This is a security feature, not a bug — it prevents accidental cross-context data leakage.

## Security Notes

### Execution Model
This skill uses a **prompt template pattern**: the agent reads `digest-prompt.md` and follows its instructions. This is the standard OpenClaw skill execution model — the agent interprets structured instructions from skill-provided files. All instructions are shipped with the skill bundle and can be audited before installation.

### Network Access
The Python scripts make outbound requests to:
- RSS feed URLs (configured in `sources.json`)
- Twitter/X API (`api.x.com`)
- Brave Search API (`api.search.brave.com`)
- GitHub API (`api.github.com`)

No data is sent to any other endpoints.
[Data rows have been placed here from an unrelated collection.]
-- ==== Sys2Proof/Machine/FabCode.lean ====
section
/-! DEFINITION. How the Relay fabric lays bits out on a lane: training frames (R179), Reed-Solomon codewords and blocks (R183), the
scrambler (R184), marker payloads (R185) and cells (R195, R196), all in network order (R8). -/

namespace Sys2Proof.Machine

/-! ### Training frames (R179, Tables 6-4 and 6-5) -/

/-- The level of a Gray-coded bit pair. -/
def pamLevel (hi lo : Bool) : Nat := if hi then (if lo then 2 else 3) else (if lo then 1 else 0)

/-- The four symbols of a CONTROL or STATUS bit. -/
def ctlSymbols (b : Bool) : List Nat := if b then [2, 2, 1, 1] else [1, 1, 2, 2]

/-- The 64 symbols of a CONTROL or STATUS word, most significant bit first. -/
def wordSymbols (w : Nat) : List Nat := (List.range 16).flatMap (fun i => ctlSymbols (bitOf w (15 - i)))

/-- The next bit of PRBS13, x^13 + x^12 + x^2 + x + 1: the last 13 bits, the newest in bit 0. -/
def prbsBit (r : Nat) : Bool := bitOf r 0 ^^ bitOf r 1 ^^ bitOf r 11 ^^ bitOf r 12

/-- The register with a bit taken in. -/
def prbsNext (r : Nat) : Nat := (2 * r + b2n (prbsBit r)) % 2 ^ 13

/-- `n` symbols of PATTERN and the register after them. -/
def prbsSymbols : Nat → Nat → List Nat × Nat
  | 0, r => ([], r)
  | n + 1, r =>
    let r1 := prbsNext r
    let p := prbsSymbols n (prbsNext r1)
    (pamLevel (prbsBit r) (prbsBit r1) :: p.1, p.2)

/-- A training frame of 4,096 symbols, and the PRBS13 register with which the next one continues. -/
def trainFrame (control status r : Nat) : List Nat × Nat :=
  let p := prbsSymbols 3936 r
  (List.replicate 16 3 ++ List.replicate 16 0 ++ wordSymbols control ++ wordSymbols status ++ p.1, p.2)

/-- The next bit of PRBS31, x^31 + x^28 + 1: the last 31 bits, the newest in bit 0 (PRESUMED, log entry 191). -/
def prbs31Bit (r : Nat) : Bool := bitOf r 30 ^^ bitOf r 27

/-- `n` levels of PRBS31Q from a register. -/
def prbs31Levels : Nat → Nat → List Nat
  | 0, _ => []
  | n + 1, r =>
    let r1 := (2 * r + b2n (prbs31Bit r)) % 2 ^ 31
    pamLevel (prbs31Bit r) (prbs31Bit r1) :: prbs31Levels n ((2 * r1 + b2n (prbs31Bit r1)) % 2 ^ 31)

/-- The first `n` levels of a test pattern, PRBS_MODE 1 to 3, from a register (R207). -/
def patternLevels (mode r n : Nat) : List Nat :=
  match mode with
  | 1 => (prbsSymbols n r).1
  | 2 => prbs31Levels n r
  | 3 => (List.range n).map (fun i => Config.ssprqLevel i % 4)
  | _ => []

/-! ### RS(544,514) over GF(2^10) (R183) -/

/-- A product in GF(2^10) modulo x^10 + x^3 + 1: `n` bits of `b` are left, most significant first. -/
def gfMul : Nat → Nat → Nat → Nat → Nat
  | 0, _, _, z => z
  | n + 1, a, b, z =>
    let y := if z / 512 = 1 then 2 * (z % 512) ^^^ 9 else 2 * z
    gfMul n a b (if bitOf b n then y ^^^ a else y)

/-- A power of the primitive element. -/
def gfPow : Nat → Nat
  | 0 => 1
  | n + 1 => gfMul 10 (gfPow n) 2 0

/-- The generator polynomial of Clause 91, the product of x − α^j for j from 0 to 29: its coefficients below x^30, highest first. -/
def rsGen : List Nat :=
  ((List.range 30).foldl (fun (g : List Nat) j => List.zipWith (· ^^^ ·) (g ++ [0]) (0 :: g.map (fun c => gfMul 10 c (gfPow j) 0))) [1]).drop 1

/-- The 30 parity symbols of a message. -/
def rsParity (m : List Nat) : List Nat :=
  m.foldl (fun (r : List Nat) x =>
    let q := x ^^^ r.headD 0
    List.zipWith (fun a c => a ^^^ gfMul 10 c q 0) (r.drop 1 ++ [0]) rsGen) (List.replicate 30 0)

/-- The symbols of bytes, ten bits each, most significant bit first. -/
def byteSymbols (b : List Byte) : List Nat :=
  let n := 8 * b.length / 10
  let v := ofBe b
  (List.range n).map (fun i => v / 2 ^ (10 * (n - 1 - i)) % 1024)

/-- A block of 2,570 message bytes as four codewords, each message followed by its parity. -/
def blockSymbols (b : List Byte) : List Nat :=
  let y := byteSymbols b
  (List.range 4).flatMap (fun i =>
    let m := (y.drop (514 * i)).take 514
    m ++ rsParity m)

/-- Payload bytes of a block. -/
def blockLen : Nat := 2568

/-- The header of a block (Table 6-7). -/
def blockHead (type first : Nat) : List Byte := beBytes 2 (type * 2 ^ 14 + first)

/-! ### The scrambler (R184) -/

/-- A byte through x^58 + x^39 + 1, most significant bit first: the state holds the last 58 bits sent, the newest in bit 0. -/
def scrByte (s : Nat) (b : Byte) : Nat × Byte :=
  (List.range 8).foldl (fun (p : Nat × Byte) i =>
    let o := bitOf p.1 38 ^^ bitOf p.1 57 ^^ b.getLsbD (7 - i)
    ((2 * p.1 + b2n o) % 2 ^ 58, (p.2 <<< 1) ||| BitVec.ofNat 8 (b2n o))) (s, 0)

/-- Bytes through the scrambler, and its state after them. -/
def scramble : Nat → List Byte → Nat × List Byte
  | s, [] => (s, [])
  | s, b :: l =>
    let p := scrByte s b
    let q := scramble p.1 l
    (q.1, p.2 :: q.2)

/-! ### Alignment markers (R185, Table 6-8) -/

/-- What a marker says: AM_COUNT, DEVICE, LINK_LANE, TX_MAP, TX_MAP_NEXT, RX_GOOD, RX_REQ and STATE. -/
structure Marker where
  count : Nat
  device : Nat
  lane : Nat
  txMap : Nat
  txNext : Nat
  rxGood : Nat
  rxReq : Nat
  state : Nat
deriving DecidableEq, Repr

/-- A marker's payload; its remaining bytes are 0. -/
def markerBytes (m : Marker) : List Byte :=
  beBytes 8 0x5A3C960FA5C369F0 ++ beBytes 4 m.count ++ beBytes 1 (m.device * 16) ++ beBytes 1 m.lane ++ beBytes 3 m.txMap ++
    beBytes 3 m.txNext ++ beBytes 3 m.rxGood ++ beBytes 3 m.rxReq ++ beBytes 1 m.state ++ List.replicate (blockLen - 27) 0

/-- A marker's block: no cell starts in it. -/
def markerBlock (m : Marker) : List Nat := blockSymbols (blockHead 1 0x1FFF ++ markerBytes m)

/-! ### Cells (R195, R196, Table 6-9) -/

/-- One byte of the header check, CRC-8 with x^8 + x^2 + x + 1. -/
def hecStep (c : Byte) (b : Byte) : Byte :=
  (List.range 8).foldl (fun (r : Byte) _ => if r.getLsbD 7 then (r <<< 1) ^^^ 0x07 else r <<< 1) (c ^^^ b)

/-- HEC of the first seven header bytes. -/
def hec (b : List Byte) : Byte := b.foldl hecStep 0

/-- A cell: header and payload. -/
def cellBytes (type flags channel unit seq : Nat) (payload : List Byte) : List Byte :=
  let h := beBytes 7 (((type % 16 * 16 + flags % 16) * 2 ^ 14 + channel % 2 ^ 14) * 2 ^ 34 + (unit % 4096 * 2 ^ 14 + payload.length % 2 ^ 14) * 2 ^ 8 +
    seq % 256)
  h ++ [hec h] ++ payload

/-- The number of bits of a field, most significant first. -/
def bitsOf (n v : Nat) : List Bool := (List.range n).map (fun i => bitOf v (n - 1 - i))

/-- Whole bytes of bits. -/
def packBits : Nat → List Bool → List Byte
  | 0, _ => []
  | n + 1, l => BitVec.ofNat 8 ((l.take 8).foldl (fun a b => 2 * a + b2n b) 0) :: packBits n (l.drop 8)

/-- A ten-bit ancillary word of a byte: even parity in bit 8, its inverse in bit 9. -/
def ancWord (b : Byte) : Nat :=
  let p := ((List.range 8).map (fun i => b2n (b.getLsbD i))).foldl (· + ·) 0 % 2
  b.toNat + 256 * p + 512 * (1 - p)

/-- An ancillary packet in the packet layout of RFC 8331: C, Line_Number, Horizontal_Offset, S, StreamNum; DID, SDID, Data_Count, user words
and checksum on ten bits each; padded to 32 bits (PRESUMED, log entry 168). -/
def ancBytes (p : AncPkt) : List Byte :=
  let words := ancWord p.did :: ancWord p.sdid :: ancWord (BitVec.ofNat 8 p.data.length) :: p.data.map ancWord
  let sum := (words.map (fun w => w % 512)).foldl (· + ·) 0 % 512
  let check := sum + (if bitOf sum 8 then 0 else 512)
  let bits := bitsOf 1 (b2n p.cStream) ++ bitsOf 11 p.line ++ bitsOf 12 p.hoff ++ bitsOf 1 (b2n (decide (p.link ≠ 0))) ++ bitsOf 7 p.link ++
    (words ++ [check]).flatMap (bitsOf 10)
  pad4 (packBits ((bits.length + 7) / 8) (bits ++ List.replicate 8 false))

/-- The payload of a cell (R196). Audio is sample-major, three bytes a sample; how a time-code value lies in its cell is not stated. -/
def cellPayload : CellBody → List Byte
  | .none => []
  | .video line => line
  | .audio vs => (List.range ((vs.map List.length).foldl max 0)).flatMap (fun i => vs.flatMap (fun c => beBytes 3 (c.getD i 0)))
  | .anc ps => ps.flatMap ancBytes
  | .tc v atc => Config.tcBytes v atc
  | .sdi _ _ => []

/-- A fill cell with `n` payload bytes. -/
def fillCell (seq n : Nat) : List Byte := cellBytes 0 0 16383 0 seq (List.replicate n 0)

/-- FIRST_CELL of block i of a stream in which cell headers start at the places given. -/
def firstCell (heads : List Nat) (i : Nat) : Nat :=
  match heads.find? (fun h => decide (blockLen * i ≤ h ∧ h < blockLen * (i + 1))) with
  | some h => h - blockLen * i
  | none => 0x1FFF

/-- The symbols of `n` blocks that carry one fill cell each, their cells counted from `seq` on, and the scrambler's state before them. -/
def fillSymbols : Nat → Nat → Nat → Nat → List (List Nat)
  | 0, _, _, _ => []
  | n + 1, seq, step, s =>
    let p := scramble s (fillCell (seq % 256) (blockLen - 8))
    blockSymbols (blockHead 0 0 ++ p.2) :: fillSymbols n (seq + step) step p.1

/-- The scrambler's state after `n` blocks of fill, their cells counted from `seq` on. -/
def fillRun : Nat → Nat → Nat → Nat → Nat
  | 0, _, _, s => s
  | n + 1, seq, step, s => fillRun n (seq + step) step (scramble s (fillCell (seq % 256) (blockLen - 8))).1

end Sys2Proof.Machine

namespace Sys2Proof

/-- TYPE of a received cell. -/
def RelayCell.type (c : RelayCell) : Nat := Machine.fld (Machine.ofBe c.header) 63 60
/-- ABSENT. -/
def RelayCell.absent (c : RelayCell) : Bool := Machine.bitOf (Machine.ofBe c.header) 58
/-- CHANNEL. -/
def RelayCell.channel (c : RelayCell) : Nat := Machine.fld (Machine.ofBe c.header) 55 42
/-- UNIT. -/
def RelayCell.unit (c : RelayCell) : Nat := Machine.fld (Machine.ofBe c.header) 41 30
/-- SEQ. -/
def RelayCell.seq (c : RelayCell) : Nat := Machine.fld (Machine.ofBe c.header) 15 8
/-- Whether the header check verifies: eight bytes, the last the HEC of the others. -/
def RelayCell.hecOk (c : RelayCell) : Bool := c.header.length == 8 && c.header.getD 7 0 == Machine.hec (c.header.take 7)

end Sys2Proof
end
All API keys are read from environment variables declared in the skill metadata.

### Shell Safety
Email delivery uses the `gog` CLI with hardcoded subject formats (`Daily Tech Digest - YYYY-MM-DD`). The prompt template explicitly prohibits interpolating untrusted content into shell arguments.

### File Access
Scripts read from `config/` and write to `workspace/archive/`. No files outside the workspace are accessed.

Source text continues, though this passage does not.